TASK DESCRIPTION: If a line below includes the string "overdue", copy it.

%%

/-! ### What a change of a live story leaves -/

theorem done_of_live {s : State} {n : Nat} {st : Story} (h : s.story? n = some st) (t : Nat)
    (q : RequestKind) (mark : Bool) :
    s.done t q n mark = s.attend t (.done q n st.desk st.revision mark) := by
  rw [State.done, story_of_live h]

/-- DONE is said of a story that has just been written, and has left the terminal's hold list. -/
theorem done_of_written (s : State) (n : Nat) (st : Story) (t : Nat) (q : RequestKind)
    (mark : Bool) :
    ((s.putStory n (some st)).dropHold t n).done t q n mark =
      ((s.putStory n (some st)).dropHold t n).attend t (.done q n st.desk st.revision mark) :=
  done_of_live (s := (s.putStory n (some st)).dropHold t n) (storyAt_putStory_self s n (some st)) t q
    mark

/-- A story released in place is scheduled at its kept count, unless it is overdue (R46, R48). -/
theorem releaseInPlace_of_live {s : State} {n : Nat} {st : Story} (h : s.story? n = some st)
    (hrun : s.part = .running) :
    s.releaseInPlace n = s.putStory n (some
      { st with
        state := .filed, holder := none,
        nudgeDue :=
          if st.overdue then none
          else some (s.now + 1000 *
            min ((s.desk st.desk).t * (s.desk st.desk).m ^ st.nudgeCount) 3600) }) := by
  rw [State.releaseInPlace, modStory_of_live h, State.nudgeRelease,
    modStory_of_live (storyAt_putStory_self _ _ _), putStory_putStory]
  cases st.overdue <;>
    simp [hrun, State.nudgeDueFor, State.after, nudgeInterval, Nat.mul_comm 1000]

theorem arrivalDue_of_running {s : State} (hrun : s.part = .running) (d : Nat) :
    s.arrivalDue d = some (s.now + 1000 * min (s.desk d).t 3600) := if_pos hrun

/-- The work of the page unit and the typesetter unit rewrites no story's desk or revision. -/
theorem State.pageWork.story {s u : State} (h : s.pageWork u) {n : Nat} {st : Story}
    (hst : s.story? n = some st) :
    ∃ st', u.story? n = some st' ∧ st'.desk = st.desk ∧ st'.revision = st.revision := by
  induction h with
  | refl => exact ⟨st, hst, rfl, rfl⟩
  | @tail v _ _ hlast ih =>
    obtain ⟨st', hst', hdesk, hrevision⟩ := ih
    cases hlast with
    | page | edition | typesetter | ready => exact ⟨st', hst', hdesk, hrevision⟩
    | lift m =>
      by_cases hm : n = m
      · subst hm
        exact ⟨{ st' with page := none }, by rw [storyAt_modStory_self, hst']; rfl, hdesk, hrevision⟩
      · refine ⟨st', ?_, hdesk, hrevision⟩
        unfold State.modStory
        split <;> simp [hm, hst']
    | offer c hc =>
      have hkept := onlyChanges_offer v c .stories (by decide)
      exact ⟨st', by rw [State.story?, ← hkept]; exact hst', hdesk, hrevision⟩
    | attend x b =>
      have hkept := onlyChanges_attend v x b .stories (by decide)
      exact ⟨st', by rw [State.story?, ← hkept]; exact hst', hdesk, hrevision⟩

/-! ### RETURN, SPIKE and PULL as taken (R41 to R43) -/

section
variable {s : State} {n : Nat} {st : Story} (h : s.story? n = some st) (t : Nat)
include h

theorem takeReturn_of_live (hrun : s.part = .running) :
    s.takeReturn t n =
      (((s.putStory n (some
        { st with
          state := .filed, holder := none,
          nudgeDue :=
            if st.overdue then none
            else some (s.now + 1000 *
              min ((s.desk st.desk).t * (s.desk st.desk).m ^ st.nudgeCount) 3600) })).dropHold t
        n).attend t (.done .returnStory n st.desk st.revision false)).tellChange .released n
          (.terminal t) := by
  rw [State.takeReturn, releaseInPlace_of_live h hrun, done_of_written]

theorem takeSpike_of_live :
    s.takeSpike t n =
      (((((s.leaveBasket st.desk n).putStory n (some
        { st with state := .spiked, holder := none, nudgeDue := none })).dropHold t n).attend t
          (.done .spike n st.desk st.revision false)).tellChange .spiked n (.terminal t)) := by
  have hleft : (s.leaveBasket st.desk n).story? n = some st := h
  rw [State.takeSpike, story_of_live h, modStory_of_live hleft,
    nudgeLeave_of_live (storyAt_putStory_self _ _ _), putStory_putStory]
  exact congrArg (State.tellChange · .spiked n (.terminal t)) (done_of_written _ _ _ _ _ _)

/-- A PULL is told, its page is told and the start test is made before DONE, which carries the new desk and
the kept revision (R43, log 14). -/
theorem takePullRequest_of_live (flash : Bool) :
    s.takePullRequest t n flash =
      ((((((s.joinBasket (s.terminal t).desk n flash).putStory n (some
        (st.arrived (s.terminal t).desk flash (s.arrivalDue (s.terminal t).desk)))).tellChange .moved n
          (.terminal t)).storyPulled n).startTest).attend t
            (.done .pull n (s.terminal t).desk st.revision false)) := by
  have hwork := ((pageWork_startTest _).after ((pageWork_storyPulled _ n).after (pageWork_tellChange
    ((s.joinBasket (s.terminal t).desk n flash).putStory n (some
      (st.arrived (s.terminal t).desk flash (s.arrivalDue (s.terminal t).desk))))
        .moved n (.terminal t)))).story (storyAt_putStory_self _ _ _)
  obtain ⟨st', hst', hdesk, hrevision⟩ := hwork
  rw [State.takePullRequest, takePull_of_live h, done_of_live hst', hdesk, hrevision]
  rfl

%%

FINISHED TASK:
/-- A story released in place is scheduled at its kept count, unless it is overdue (R46, R48). -/
          if st.overdue then none
  cases st.overdue <;>
            if st.overdue then none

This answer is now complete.